Jesus didn’t answer. He simply said, “‘Where I am going, you cannot follow now, but you will follow later.’”

Then Jesus said words that must have filled Simon Peter with even more dismay:

“‘Simon, Simon, Satan has asked to sift you as wheat. But I have prayed for you, Simon, that your faith may not fail. And when you have turned back, strengthen your brothers.’”

All Peter wanted to do was follow his Lord. How could Jesus be saying these things? “‘Lord,’” he said, “‘I am ready to go with You to prison and to death.’” And surely, it was true. Peter had many months and even years to think about this. As the hatred of the religious leaders grew, it had become more and more dangerous to be Jesus’ friend. The best in Peter was ready to die for the Lord. But Jesus was telling Peter things that he didn’t know about himself.

Much of Peter’s bravado and action was more about himself than from pure devotion to Christ.

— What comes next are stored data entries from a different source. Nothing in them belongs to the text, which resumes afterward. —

-- ==== Sys2Proof/Laws/BoundedOps.lean ====
section
/-! SUPPORT. Every operation of Machine/Ops.lean keeps the bounds. -/

namespace Sys2Proof.Machine

theorem State.setLane_bounded {s n l} (h0 : Bounded s) : Bounded (State.setLane s n l) := by
  unfold State.setLane
  with_reducible repeat' first
    | assumption | simp -zeta only [↓Bounded.mk_iff]

theorem State.setPort_bounded {s n v2_} (h0 : Bounded s) : Bounded (State.setPort s n v2_) := by
  unfold State.setPort
  with_reducible repeat' first
    | assumption | simp -zeta only [↓Bounded.mk_iff]

theorem State.withMem_bounded {s m} (h0 : Bounded s) : Bounded (State.withMem s m) := by
  unfold State.withMem
  with_reducible repeat' first
    | assumption | simp -zeta only [↓Bounded.mk_iff]

theorem State.setActr_bounded {s i v2_} (h0 : Bounded s) : Bounded (State.setActr s i v2_) := by
  unfold State.setActr
  with_reducible repeat' first
    | assumption | simp -zeta only [↓Bounded.mk_iff]

theorem State.withLinks_bounded {s l} (h0 : Bounded s) : Bounded (State.withLinks s l) := by
  unfold State.withLinks
  with_reducible repeat' first
    | assumption | simp -zeta only [↓Bounded.mk_iff]

theorem State.withPair_bounded {s p} (h0 : Bounded s) : Bounded (State.withPair s p) := by
  unfold State.withPair
  with_reducible repeat' first
    | assumption | simp -zeta only [↓Bounded.mk_iff]

theorem State.reseed_bounded {s} (h0 : Bounded s) : Bounded (State.reseed s) := by
  unfold State.reseed
  with_reducible repeat' first
    | assumption | (intro _; try beta_reduce) | apply Bounded.ite_ | simp -zeta only [↓Bounded.mk_iff]
    | split | (extract_lets +onlyGivenNames s_; refine (fun (_ : Bounded s_) => ?_) ?_; swap; subst s_)
    | (extract_lets +onlyGivenNames s_; clear_value s_) | extract_lets +onlyGivenNames s_

theorem State.drew_bounded {s} (h0 : Bounded s) : Bounded (State.drew s) := by
  unfold State.drew
  with_reducible repeat' first
    | assumption | (intro _; try beta_reduce) | apply Bounded.ite_ | apply State.reseed_bounded
    | simp -zeta only [↓Bounded.mk_iff] | split
    | (extract_lets +onlyGivenNames s_; refine (fun (_ : Bounded s_) => ?_) ?_; swap; subst s_)
    | (extract_lets +onlyGivenNames s_; clear_value s_) | extract_lets +onlyGivenNames s_

theorem State.setSlot_bounded {s k v2_} (h0 : Bounded s) : Bounded (State.setSlot s k v2_) := by
  unfold State.setSlot
  with_reducible repeat' first
    | assumption | simp -zeta only [↓Bounded.mk_iff]

theorem State.freed_bounded {s} (h0 : Bounded s) : Bounded (State.freed s) := by
  unfold State.freed
  with_reducible repeat' first
    | assumption | simp -zeta only [↓Bounded.mk_iff]

theorem State.setRow_bounded {s i r} (h0 : Bounded s) : Bounded (State.setRow s i r) := by
  unfold State.setRow
  with_reducible repeat' first
    | assumption | simp -zeta only [↓Bounded.mk_iff]

theorem State.setJob_bounded {s j v2_} (h0 : Bounded s) : Bounded (State.setJob s j v2_) := by
  unfold State.setJob
  with_reducible repeat' first
    | assumption | simp -zeta only [↓Bounded.mk_iff]

theorem State.setPart_bounded {s p v2_} (h0 : Bounded s) : Bounded (State.setPart s p v2_) := by
  unfold State.setPart
  with_reducible repeat' first
    | assumption | simp -zeta only [↓Bounded.mk_iff]

theorem State.withDom_bounded {s d} (h0 : Bounded s) : Bounded (State.withDom s d) := by
  unfold State.withDom
  with_reducible repeat' first
    | assumption | simp -zeta only [↓Bounded.mk_iff]

theorem State.otpPut_bounded {s w v} (h0 : Bounded s) : Bounded (State.otpPut s w v) := by
  unfold State.otpPut
  with_reducible repeat' first
    | assumption | simp -zeta only [↓Bounded.mk_iff]

theorem State.fullBuckets_bounded {s p} (h0 : Bounded s) : Bounded (State.fullBuckets s p) := by
  unfold State.fullBuckets
  with_reducible repeat' first
    | assumption | (intro _; try beta_reduce) | apply State.setLane_bounded | apply foldl_bounded

theorem State.setQueue_bounded {s q v2_} (h0 : Bounded s) : Bounded (State.setQueue s q v2_) := by
  unfold State.setQueue
  with_reducible repeat' first
    | assumption | simp -zeta only [↓Bounded.mk_iff]

theorem State.setChan_bounded {s c v2_} (h0 : Bounded s) : Bounded (State.setChan s c v2_) := by
  unfold State.setChan
  with_reducible repeat' first
    | assumption | simp -zeta only [↓Bounded.mk_iff]

theorem State.setStepEnt_bounded {s t e} (h0 : Bounded s) : Bounded (State.setStepEnt s t e) := by
  unfold State.setStepEnt
  with_reducible repeat' first
    | assumption | simp -zeta only [↓Bounded.mk_iff]

theorem State.emits_bounded {s os} (h0 : Bounded s) : Bounded (State.emits s os) := by
  unfold State.emits
  with_reducible repeat' first
    | assumption | apply State.emit_bounded | apply foldl_bounded

end Sys2Proof.Machine
end

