theorem State.finishRead_bounded {s r} (h0 : Bounded s) : Bounded (State.finishRead s r) := by
  unfold State.finishRead
  with_reducible repeat' first
    | assumption | (intro _; try beta_reduce) | apply Bounded.ite_ | apply Rd.fill_bounded
    | apply State.count_bounded | apply State.endInjection_bounded | apply State.finishAtomic_bounded
    | apply State.freed_bounded | apply State.incFld_bounded | apply State.markPoisoned_bounded
    | apply State.poisonStep_bounded | apply State.queuePoison_bounded | apply State.queueRsp_bounded
    | apply State.stage_bounded | apply Bounded.id_ | apply foldl_bounded
    | simp -zeta only [↓Bounded.mk_iff] | refine Bounded.ofSome ?_ (by assumption)
    | refine Bounded.ofSomeP ?_ (by assumption) | refine Bounded.ofPair ?_ (by assumption)
    | refine Bounded.ofPair2 ?_ (by assumption) | refine Bounded.ofPair3 ?_ (by assumption)
    | apply Bounded.getD_ | split
    | (extract_lets +onlyGivenNames s_; refine (fun (_ : Bounded s_) => ?_) ?_; swap; subst s_)
    | (extract_lets +onlyGivenNames s_; clear_value s_) | extract_lets +onlyGivenNames s_

theorem State.takeRead_bounded {s t upper} (h0 : Bounded s) : Bounded (State.takeRead s t upper) := by
  unfold State.takeRead
  with_reducible repeat' first
    | assumption | (intro _; try beta_reduce) | apply Bounded.ite_ | apply State.fetchMeta_bounded
    | apply State.finishRead_bounded | apply State.offer_bounded | apply State.setStepEnt_bounded
    | apply Bounded.id_ | apply foldl_bounded | simp -zeta only [↓Bounded.mk_iff]
    | refine Bounded.ofSome ?_ (by assumption) | refine Bounded.ofSomeP ?_ (by assumption)
    | refine Bounded.ofPair ?_ (by assumption) | refine Bounded.ofPair2 ?_ (by assumption)
    | refine Bounded.ofPair3 ?_ (by assumption) | apply Bounded.getD_ | split
    | (extract_lets +onlyGivenNames s_; refine (fun (_ : Bounded s_) => ?_) ?_; swap; subst s_)
    | (extract_lets +onlyGivenNames s_; clear_value s_) | extract_lets +onlyGivenNames s_

theorem State.reserve_bounded {s t row} (h0 : Bounded s) : Bounded (State.reserve s t row) := by
  unfold State.reserve
  with_reducible repeat' first
    | assumption | (intro _; try beta_reduce) | apply Bounded.ite_ | apply State.setRow_bounded
    | simp -zeta only [↓Bounded.mk_iff] | refine Bounded.ofSome ?_ (by assumption)
    | refine Bounded.ofSomeP ?_ (by assumption) | refine Bounded.ofPair ?_ (by assumption)
    | refine Bounded.ofPair2 ?_ (by assumption) | refine Bounded.ofPair3 ?_ (by assumption) | split
    | (extract_lets +onlyGivenNames s_; refine (fun (_ : Bounded s_) => ?_) ?_; swap; subst s_)
    | (extract_lets +onlyGivenNames s_; clear_value s_) | extract_lets +onlyGivenNames s_

theorem State.takeWrite_bounded {s t} (h0 : Bounded s) : Bounded (State.takeWrite s t) := by
  unfold State.takeWrite
  with_reducible repeat' first
    | assumption | (intro _; try beta_reduce) | apply Bounded.ite_ | apply State.completeWrite_bounded
    | apply State.discard_bounded | apply State.hold_bounded | apply State.pend_bounded
    | apply State.performWrite_bounded | apply State.reserve_bounded | apply State.takeRead_bounded
    | refine Bounded.ofSome ?_ (by assumption) | refine Bounded.ofSomeP ?_ (by assumption)
    | refine Bounded.ofPair ?_ (by assumption) | refine Bounded.ofPair2 ?_ (by assumption)
    | refine Bounded.ofPair3 ?_ (by assumption) | split
    | (extract_lets +onlyGivenNames s_; refine (fun (_ : Bounded s_) => ?_) ?_; swap; subst s_)
    | (extract_lets +onlyGivenNames s_; clear_value s_) | extract_lets +onlyGivenNames s_

theorem State.presentEarly_bounded {s r} (h0 : Bounded s) : Bounded (State.presentEarly s r) := by
  unfold State.presentEarly
  with_reducible repeat' first
    | assumption | (intro _; try beta_reduce) | apply Bounded.ite_ | apply State.queueRsp_bounded
    | apply Bounded.getD_ | split

theorem State.setRead_bounded {s r} (h0 : Bounded s) : Bounded (State.setRead s r) := by
  unfold State.setRead
  with_reducible repeat' first
    | assumption | simp -zeta only [↓Bounded.mk_iff]

theorem State.chargeMaint_bounded {s lane lines} (h0 : Bounded s) : Bounded (State.chargeMaint s lane lines) := by
  unfold State.chargeMaint
  with_reducible repeat' first
    | assumption | (intro _; try beta_reduce) | apply Bounded.ite_ | apply State.setLane_bounded
    | apply State.spend_bounded | simp -zeta only [↓Bounded.mk_iff] | split
    | (extract_lets +onlyGivenNames s_; refine (fun (_ : Bounded s_) => ?_) ?_; swap; subst s_)
    | (extract_lets +onlyGivenNames s_; clear_value s_) | extract_lets +onlyGivenNames s_

theorem State.unqueueTilled_bounded {s w} (h0 : Bounded s) : Bounded (State.unqueueTilled s w) := by
  unfold State.unqueueTilled
  with_reducible repeat' first
    | assumption | (intro _; try beta_reduce) | apply Bounded.ite_ | apply Bounded.id_
    | simp -zeta only [↓Bounded.mk_iff] | split
    | (extract_lets +onlyGivenNames s_; refine (fun (_ : Bounded s_) => ?_) ?_; swap; subst s_)
    | (extract_lets +onlyGivenNames s_; clear_value s_) | extract_lets +onlyGivenNames s_

end Sys2Proof.Machine
end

Now Satan was after him, longing to destroy this disciple whose dedication made him such a dangerous enemy to the Evil One. But God was going to use the sifting of Satan to purify Peter. Jesus said, “‘I tell you Peter, before the cock crows today, you will deny three times that you know me.’”

When push came to shove, Peter was not going to give up his life for Jesus. He was going to save his own life by denying the Lord at His most devastating hour. Jesus understood exactly what Peter was about to do…and loved him still. For you see, the Lord knew that Peter’s denials were not about Christ Himself. They were about Peter and the work that God was doing to prepare this disciple who would become the rock of the church.

Peter was full of his own ideas about how to serve Jesus. He was convinced of his own ability to remain loyal and strong. God was going to strip him of all that misplaced bravado and false confidence. Peter was about to have his pride and presumption stripped away. But once Peter went through this terrible time, he would come out of it with a deep inner strength. Through this humiliation and sorrow, Peter would learn to depend on God.

Jesus knew that Peter was going to deny Him, but He also knew that in the end, Peter was going to follow through on his promise. He would spend the rest of  his life proclaiming the Good News of God’s Kingdom, and hHe would suffer persecution and prison for his Lord. And one day, he would die for the name of Jesus.